■ What is being asked: Return the entries in full, exactly as written.

•••

theorem popMove_samePorts (h : s.SamePorts t) : (popMove s).SamePorts (popMove t) := by
  obtain ⟨hp, hdv, hb, he, hc, hm, hr, hv, hd⟩ := h
  exact ⟨hp, hdv, hb, he, hc, congrArg List.tail hm, hr, hv, hd⟩

theorem giveReply_samePorts (r : Reply) (h : s.SamePorts t) : (giveReply r s).SamePorts (giveReply r t) := by
  obtain ⟨hp, hdv, hb, he, hc, hm, hr, hv, hd⟩ := h
  exact ⟨hp, hdv, hb, he, hc, hm, congrArg (· ++ [r]) hr, hv, hd⟩

theorem raiseFault_samePorts (c : Cause) (h : s.SamePorts t) : (raiseFault c s).SamePorts (raiseFault c t) := by
  obtain ⟨hp, hdv, hb, he, hc, hm, hr, hv, hd⟩ := h
  exact ⟨hp, hdv, hb, rfl, by simp [hc], hm, hr, hv, hd⟩

/-- Two resets draw different free values, which no port shows: PHASE is IDLE and DV is 0. -/
theorem applyReset_samePorts (h : s.SamePorts t) : (applyReset s).SamePorts (applyReset t) := by
  obtain ⟨-, -, -, -, -, hm, hr, -, -⟩ := h
  exact ⟨rfl, rfl, rfl, rfl, rfl, hm, hr, by simp, by simp⟩

theorem statusWord_of_samePorts (h : s.SamePorts t) : statusWord s = statusWord t := by
  obtain ⟨hp, hdv, hb, he, hc, -⟩ := h
  rw [statusWord, statusWord, hp, hdv, hb, he, hc]

theorem readDigest_of_samePorts (h : s.SamePorts t) : readDigest s = readDigest t := by
  obtain ⟨-, hdv, -, -, -, -, -, -, hd⟩ := h
  rw [readDigest, readDigest, ← hdv]
  exact ite_congr rfl (fun valid => congrArg some (hd valid)) (fun _ => rfl)

theorem result_of_samePorts (h : s.SamePorts t) : s.result = t.result := by
  have digest : (if s.dv then some s.digest else none) = if t.dv then some t.digest else none :=
    readDigest_of_samePorts h
  obtain ⟨hp, -, -, he, hc, -⟩ := h
  rw [State.result, State.result, digest, hp, he, hc]

/-- The commands that read V run only in the phases in which the two states have the same V. -/
theorem exec_samePorts (i : Instr) (h : s.SamePorts t) :
    ∃ s' t', exec i s = .next s' ∧ exec i t = .next t' ∧ s'.SamePorts t' := by
  have fault := raiseFault_samePorts .sequence h
  obtain ⟨hp, hdv, hb, he, hc, hm, hr, hv, hd⟩ := h
  cases i with
  | init k0 k1 => exact ⟨_, _, execInit_eq k0 k1 s, execInit_eq k0 k1 t,
      rfl, rfl, hb, he, hc, hm, hr, fun _ => rfl, by simp⟩
  | absorb m =>
    rcases phase_cases s.phase with inSeq | outSeq
    · exact ⟨_, _, execAbsorb_inSequence inSeq m, execAbsorb_inSequence (hp ▸ inSeq) m,
        rfl, hdv, hb, he, hc, hm, hr, fun _ => congrArg (absorbLanes m) (hv inSeq), hd⟩
    · exact ⟨_, _, execAbsorb_outOfSequence outSeq m, execAbsorb_outOfSequence (hp ▸ outSeq) m, fault⟩
  | finalize =>
    rcases phase_cases s.phase with inSeq | outSeq
    · exact ⟨_, _, execFinalize_inSequence inSeq, execFinalize_inSequence (hp ▸ inSeq), rfl, rfl, hb, he, hc, hm, hr,
        fun _ => congrArg finalLanes (hv inSeq), fun _ => congrArg (digestFold ∘ finalLanes) (hv inSeq)⟩
    · exact ⟨_, _, execFinalize_outOfSequence outSeq, execFinalize_outOfSequence (hp ▸ outSeq), fault⟩

theorem runCommand_samePorts (cmd : Command) (h : s.SamePorts t) :
    ∃ s' t', runCommand cmd s = .next s' ∧ runCommand cmd t = .next t' ∧ s'.SamePorts t' := by
  unfold runCommand
  cases decode cmd with
  | command i => exact exec_samePorts i h
  | illegal op => exact ⟨_, _, rfl, rfl, raiseFault_samePorts .illegalCmd h⟩

/-- Two states alike at the ports make steps alike, or both stop at a digest read without a value. -/
theorem step_samePorts (h : s.SamePorts t) :
    (∃ s' t', step s = .next s' ∧ step t = .next t' ∧ s'.SamePorts t') ∨
      (step s = .fault .digestNotValid ∧ step t = .fault .digestNotValid) := by
  have popped := popMove_samePorts h
  have status := statusWord_of_samePorts h
  have same := h
  obtain ⟨-, hdv, hb, -, -, hm, -, -, hd⟩ := h
  rcases hs : s.hostMoves.head? with _ | m <;> have ht := hs <;> rw [hm] at ht
  · exact .inl ⟨s, t, step_idle hs, step_idle ht, same⟩
  cases m with
  | command cmd =>
    rw [step_command hs, step_command ht, ← hb]
    cases s.busy with
    | true => exact .inl ⟨s, t, rfl, rfl, same⟩
    | false => exact .inl (runCommand_samePorts cmd popped)
  | readStatus =>
    rw [step_readStatus hs, step_readStatus ht, ← status]
    exact .inl ⟨_, _, rfl, rfl, giveReply_samePorts _ popped⟩
  | readDigest =>
    rw [step_readDigest hs, step_readDigest ht, ← hdv]
    cases valid : s.dv with
    | true =>
      rw [← hd valid]
      exact .inl ⟨_, _, rfl, rfl, giveReply_samePorts _ popped⟩
    | false => exact .inr ⟨rfl, rfl⟩
  | reset => exact .inl ⟨_, _, step_applyReset hs, step_applyReset ht, applyReset_samePorts popped⟩

end

/-- Settles O54: every operation of a step maps states alike at the ports to such states. -/
theorem unreadableBitsAreUnobservable : Obligations.UnreadableBitsAreUnobservable :=
  fun _ _ h => ⟨statusWord_of_samePorts h, readDigest_of_samePorts h, result_of_samePorts h, step_samePorts h⟩

end Sys2Proof.Machine
end

section
/-!
PROOFS of the family 10_state.md: several instances (R39, R164).
-/

namespace Sys2Proof.Machine

theorem stepInstance_none {k : Nat} {engines : List State} (h : engines[k]? = none) :
    stepInstance k engines = .next engines := by
  rw [stepInstance, h]

theorem stepInstance_next {k : Nat} {engines : List State} {s t : State} (h : engines[k]? = some s)
    (hs : step s = .next t) : stepInstance k engines = .next (engines.set k t) := by
  simp [stepInstance, h, hs]

/-- A step of the list does nothing where there is no engine, and else replaces the one state by its next state. -/
theorem stepInstance_cases {k : Nat} {engines after : List State} (h : stepInstance k engines = .next after) :
    (engines[k]? = none ∧ after = engines) ∨
    (∃ s t, engines[k]? = some s ∧ step s = .next t ∧ after = engines.set k t) := by
  rcases hk : engines[k]? with _ | s
  · cases (stepInstance_none hk).symm.trans h
    exact .inl ⟨rfl, rfl⟩
  · cases hs : step s with
    | next t =>
      cases (stepInstance_next hk hs).symm.trans h
      exact .inr ⟨s, t, rfl, hs, rfl⟩
    | fault r => simp [stepInstance, hk, hs] at h
    | refused r => simp [stepInstance, hk, hs] at h

theorem stepInstance_keeps_others {k j : Nat} {engines after : List State} (h : stepInstance k engines = .next after)
    (hj : j ≠ k) : after[j]? = engines[j]? := by
  rcases stepInstance_cases h with ⟨-, rfl⟩ | ⟨s, t, -, -, rfl⟩
  · rfl
  · exact List.getElem?_set_ne hj.symm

•••

■ Answer to this task:
theorem popMove_samePorts (h : s.SamePorts t) : (popMove s).SamePorts (popMove t) := by
  obtain ⟨hp, hdv, hb, he, hc, hm, hr, hv, hd⟩ := h
  exact ⟨hp, hdv, hb, he, hc, congrArg List.tail hm, hr, hv, hd⟩

theorem giveReply_samePorts (r : Reply) (h : s.SamePorts t) : (giveReply r s).SamePorts (giveReply r t) := by
  obtain ⟨hp, hdv, hb, he, hc, hm, hr, hv, hd⟩ := h
  exact ⟨hp, hdv, hb, he, hc, hm, congrArg (· ++ [r]) hr, hv, hd⟩

theorem raiseFault_samePorts (c : Cause) (h : s.SamePorts t) : (raiseFault c s).SamePorts (raiseFault c t) := by
  obtain ⟨hp, hdv, hb, he, hc, hm, hr, hv, hd⟩ := h
  exact ⟨hp, hdv, hb, rfl, by simp [hc], hm, hr, hv, hd⟩

/-- Two resets draw different free values, which no port shows: PHASE is IDLE and DV is 0. -/
theorem applyReset_samePorts (h : s.SamePorts t) : (applyReset s).SamePorts (applyReset t) := by
  obtain ⟨-, -, -, -, -, hm, hr, -, -⟩ := h
  exact ⟨rfl, rfl, rfl, rfl, rfl, hm, hr, by simp, by simp⟩

theorem statusWord_of_samePorts (h : s.SamePorts t) : statusWord s = statusWord t := by
  obtain ⟨hp, hdv, hb, he, hc, -⟩ := h
  rw [statusWord, statusWord, hp, hdv, hb, he, hc]

theorem readDigest_of_samePorts (h : s.SamePorts t) : readDigest s = readDigest t := by
  obtain ⟨-, hdv, -, -, -, -, -, -, hd⟩ := h
  rw [readDigest, readDigest, ← hdv]
  exact ite_congr rfl (fun valid => congrArg some (hd valid)) (fun _ => rfl)

theorem result_of_samePorts (h : s.SamePorts t) : s.result = t.result := by
  have digest : (if s.dv then some s.digest else none) = if t.dv then some t.digest else none :=
    readDigest_of_samePorts h
  obtain ⟨hp, -, -, he, hc, -⟩ := h
  rw [State.result, State.result, digest, hp, he, hc]

/-- The commands that read V run only in the phases in which the two states have the same V. -/
theorem exec_samePorts (i : Instr) (h : s.SamePorts t) :
    ∃ s' t', exec i s = .next s' ∧ exec i t = .next t' ∧ s'.SamePorts t' := by
  have fault := raiseFault_samePorts .sequence h
  obtain ⟨hp, hdv, hb, he, hc, hm, hr, hv, hd⟩ := h
  cases i with
  | init k0 k1 => exact ⟨_, _, execInit_eq k0 k1 s, execInit_eq k0 k1 t,
      rfl, rfl, hb, he, hc, hm, hr, fun _ => rfl, by simp⟩
  | absorb m =>
    rcases phase_cases s.phase with inSeq | outSeq
    · exact ⟨_, _, execAbsorb_inSequence inSeq m, execAbsorb_inSequence (hp ▸ inSeq) m,
        rfl, hdv, hb, he, hc, hm, hr, fun _ => congrArg (absorbLanes m) (hv inSeq), hd⟩
    · exact ⟨_, _, execAbsorb_outOfSequence outSeq m, execAbsorb_outOfSequence (hp ▸ outSeq) m, fault⟩
  | finalize =>
    rcases phase_cases s.phase with inSeq | outSeq
    · exact ⟨_, _, execFinalize_inSequence inSeq, execFinalize_inSequence (hp ▸ inSeq), rfl, rfl, hb, he, hc, hm, hr,
        fun _ => congrArg finalLanes (hv inSeq), fun _ => congrArg (digestFold ∘ finalLanes) (hv inSeq)⟩
    · exact ⟨_, _, execFinalize_outOfSequence outSeq, execFinalize_outOfSequence (hp ▸ outSeq), fault⟩

theorem runCommand_samePorts (cmd : Command) (h : s.SamePorts t) :
    ∃ s' t', runCommand cmd s = .next s' ∧ runCommand cmd t = .next t' ∧ s'.SamePorts t' := by
  unfold runCommand
  cases decode cmd with
  | command i => exact exec_samePorts i h
  | illegal op => exact ⟨_, _, rfl, rfl, raiseFault_samePorts .illegalCmd h⟩

/-- Two states alike at the ports make steps alike, or both stop at a digest read without a value. -/
theorem step_samePorts (h : s.SamePorts t) :
    (∃ s' t', step s = .next s' ∧ step t = .next t' ∧ s'.SamePorts t') ∨
      (step s = .fault .digestNotValid ∧ step t = .fault .digestNotValid) := by
  have popped := popMove_samePorts h
  have status := statusWord_of_samePorts h
  have same := h
  obtain ⟨-, hdv, hb, -, -, hm, -, -, hd⟩ := h
  rcases hs : s.hostMoves.head? with _ | m <;> have ht := hs <;> rw [hm] at ht
  · exact .inl ⟨s, t, step_idle hs, step_idle ht, same⟩
  cases m with
  | command cmd =>
    rw [step_command hs, step_command ht, ← hb]
    cases s.busy with
    | true => exact .inl ⟨s, t, rfl, rfl, same⟩
    | false => exact .inl (runCommand_samePorts cmd popped)
  | readStatus =>
    rw [step_readStatus hs, step_readStatus ht, ← status]
    exact .inl ⟨_, _, rfl, rfl, giveReply_samePorts _ popped⟩
  | readDigest =>
    rw [step_readDigest hs, step_readDigest ht, ← hdv]
    cases valid : s.dv with
    | true =>
      rw [← hd valid]
      exact .inl ⟨_, _, rfl, rfl, giveReply_samePorts _ popped⟩
    | false => exact .inr ⟨rfl, rfl⟩
  | reset => exact .inl ⟨_, _, step_applyReset hs, step_applyReset ht, applyReset_samePorts popped⟩

end

/-- Settles O54: every operation of a step maps states alike at the ports to such states. -/
theorem unreadableBitsAreUnobservable : Obligations.UnreadableBitsAreUnobservable :=
  fun _ _ h => ⟨statusWord_of_samePorts h, readDigest_of_samePorts h, result_of_samePorts h, step_samePorts h⟩

end Sys2Proof.Machine
end

section
/-!
PROOFS of the family 10_state.md: several instances (R39, R164).
-/

namespace Sys2Proof.Machine

theorem stepInstance_none {k : Nat} {engines : List State} (h : engines[k]? = none) :
    stepInstance k engines = .next engines := by
  rw [stepInstance, h]

theorem stepInstance_next {k : Nat} {engines : List State} {s t : State} (h : engines[k]? = some s)
    (hs : step s = .next t) : stepInstance k engines = .next (engines.set k t) := by
  simp [stepInstance, h, hs]

/-- A step of the list does nothing where there is no engine, and else replaces the one state by its next state. -/
theorem stepInstance_cases {k : Nat} {engines after : List State} (h : stepInstance k engines = .next after) :
    (engines[k]? = none ∧ after = engines) ∨
    (∃ s t, engines[k]? = some s ∧ step s = .next t ∧ after = engines.set k t) := by
  rcases hk : engines[k]? with _ | s
  · cases (stepInstance_none hk).symm.trans h
    exact .inl ⟨rfl, rfl⟩
  · cases hs : step s with
    | next t =>
      cases (stepInstance_next hk hs).symm.trans h
      exact .inr ⟨s, t, rfl, hs, rfl⟩
    | fault r => simp [stepInstance, hk, hs] at h
    | refused r => simp [stepInstance, hk, hs] at h

theorem stepInstance_keeps_others {k j : Nat} {engines after : List State} (h : stepInstance k engines = .next after)
    (hj : j ≠ k) : after[j]? = engines[j]? := by
  rcases stepInstance_cases h with ⟨-, rfl⟩ | ⟨s, t, -, -, rfl⟩
  · rfl
  · exact List.getElem?_set_ne hj.symm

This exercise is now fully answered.